> _AIM OF THE TASK_
Go through the records and show each line where the word "port" occurs.

Source data
===
/-- A result of a unit without a decoder changes no link. -/
theorem answer_links {s : State} {u : UnitName} (hu : ∀ j, u ≠ .dec j) (r : Reply) : (s.answer u r).links = s.links := by
  cases u
  case dec j => exact absurd rfl (hu j)
  all_goals rfl

@[simp] theorem replyOf_setCsuAcc (s : State) (v : Half) (u : UnitName) : (s.setCsuAcc v).replyOf u = s.replyOf u := by
  cases u <;> rfl

end Sys2Proof.Machine

open Sys2Proof Sys2Proof.Machine

/-- Settles O23, by the kinds of instruction: a FEED under the invariant completes, and nothing else can stop. -/
theorem everyInstructionCompletes : Obligations.EveryInstructionCompletes := by
  unfold Obligations.EveryInstructionCompletes
  intro i s hd
  rcases exec_kinds i with rfl | rfl | ⟨b, hb⟩ | hi
  · exact ⟨_, rfl⟩
  · exact execFeedn_completes hd
  · rw [hb s]
    exact feedByte_completes hd b
  · exact exec_shared_completes hi s

/-- Settles O36: such a request writes `CSU.acc` and one result at most. -/
theorem sharedRequestsFrame : Obligations.SharedRequestsFrame := by
  unfold Obligations.SharedRequestsFrame
  intro i s t hi h
  obtain ⟨v, r, rfl, hu, -, hv⟩ := exec_shared hi h
  exact ⟨answer_links hu r, answer_link _ _ _, answer_operand _ _ _, answer_status _ _ _, answer_inputs _ _ _,
    fun hn => (answer_csuAcc _ _ _).trans (hv hn),
    fun w hw => (replyOf_answer_ne _ _ _ hw).trans (replyOf_setCsuAcc s v w)⟩

end

section
/-! PROOFS. Every step keeps the invariant of the core (O55, O56), which holds after reset (O54): each update of the state
that a step is made of keeps it. What the reset input does (O9). -/

namespace Sys2Proof.Machine

/-! ### The reset input -/

theorem risingAbove_idleLinks : ∀ {ls : List (Nat × Link)} {k : Nat}, risingAbove k ls = true →
    risingAbove k (idleLinks ls) = true
  | [], _, _ => rfl
  | (a, l) :: t, k, h => by
    simp only [risingAbove, Bool.and_eq_true, decide_eq_true_eq] at h
    obtain ⟨hka, ht⟩ := h
    have hrest := risingAbove_idleLinks ht
    unfold idleLinks
    split_ifs
    · exact risingAbove_mono (Nat.le_of_lt hka) hrest
    · simp [risingAbove, hka, hrest]

theorem rising_idleLinks : ∀ {ls : List (Nat × Link)}, rising ls = true → rising (idleLinks ls) = true
  | [], _ => rfl
  | (a, l) :: t, h => by
    have hrest := risingAbove_idleLinks (show risingAbove a t = true from h)
    unfold idleLinks
    split_ifs
    · exact rising_of_risingAbove hrest
    · exact hrest

/-- A link that is listed after the reset input was listed before, is idle and shows a result. -/
theorem mem_idleLinks {p : Nat × Link} : ∀ {ls : List (Nat × Link)}, p ∈ idleLinks ls →
    (∃ l, (p.1, l) ∈ ls) ∧ p.2.dec = Decoder.idle ∧ p.2.reply ≠ none
  | [], h => absurd h List.not_mem_nil
  | (a, l) :: t, h => by
    unfold idleLinks at h
    split_ifs at h with hl
    · obtain ⟨⟨m, hm⟩, hp⟩ := mem_idleLinks h
      exact ⟨⟨m, List.mem_cons_of_mem _ hm⟩, hp⟩
    · rcases List.mem_cons.mp h with rfl | h
      · exact ⟨⟨l, List.mem_cons_self⟩, rfl, hl⟩
      · obtain ⟨⟨m, hm⟩, hp⟩ := mem_idleLinks h
        exact ⟨⟨m, List.mem_cons_of_mem _ hm⟩, hp⟩

theorem step_reset {s : State} {rest : List HostInput} (hi : s.inputs = .reset :: rest) :
    step s = .next (s.withInputs rest).assertReset := by
  unfold step
  rw [hi]

/-! ### The updates of the state -/

/-- Every decoder of a machine that meets the invariant meets its own. -/
theorem State.Inv.dec {s : State} (h : s.Inv) (i : Nat) : (s.dec i).Inv := by
  obtain ⟨-, hlinks, -⟩ := h
  unfold State.dec State.getLink
  cases hf : findKey i s.links with
  | none => exact idle_inv
  | some l => exact (hlinks (i, l) (mem_of_findKey hf)).2.2

theorem State.Inv.link_lt {s : State} (h : s.Inv) : s.link < Config.nLinks := by
  obtain ⟨-, -, hlink, -⟩ := h
  exact hlink

section
variable {s : State}

theorem setLink_inv (h : s.Inv) {i : Nat} {l : Link} (hi : i < Config.nLinks) (hl : l.dec.Inv) : (s.setLink i l).Inv := by
  obtain ⟨hrising, hlinks, hlink, hinputs⟩ := h
  refine ⟨rising_setLink s i l hrising, fun p hp => ?_, hlink, hinputs⟩
  rcases mem_setLink s i l hp with ⟨rfl, hfresh⟩ | hp
  · exact ⟨hi, hfresh, hl⟩
  · exact hlinks p hp

theorem returnFrom_inv (h : s.Inv) {d : Decoder} (hd : d.Inv) (r : Reply) : (s.returnFrom d r).Inv :=
  setLink_inv h h.link_lt hd

theorem answer_inv (h : s.Inv) {u : UnitName} (hu : ∀ j, u = .dec j → j < Config.nLinks) (r : Reply) :
    (s.answer u r).Inv := by
  cases u
  case dec j => exact setLink_inv h (hu j rfl) (h.dec j)
  all_goals exact h

theorem withInputs_inv (h : s.Inv) {x : HostInput} {rest : List HostInput} (hi : s.inputs = x :: rest) :
    (s.withInputs rest).Inv := by
  obtain ⟨hrising, hlinks, hlink, hinputs⟩ := h
  exact ⟨hrising, hlinks, hlink, fun y hy => hinputs y (hi ▸ List.mem_cons_of_mem x hy)⟩

theorem attach_inv (h : s.Inv) {r : Request} (hr : r.port.present = true) : (s.attach r).Inv := by
  obtain ⟨hrising, hlinks, hlink, hinputs⟩ := h
  refine ⟨hrising, hlinks, ?_, hinputs⟩
  rw [attach_link]
  cases hp : r.port with
  | shared => exact hlink
  | decoder i =>
    rw [hp] at hr
    exact of_decide_eq_true hr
===
> _FINISHED TASK_
theorem attach_inv (h : s.Inv) {r : Request} (hr : r.port.present = true) : (s.attach r).Inv := by
  cases hp : r.port with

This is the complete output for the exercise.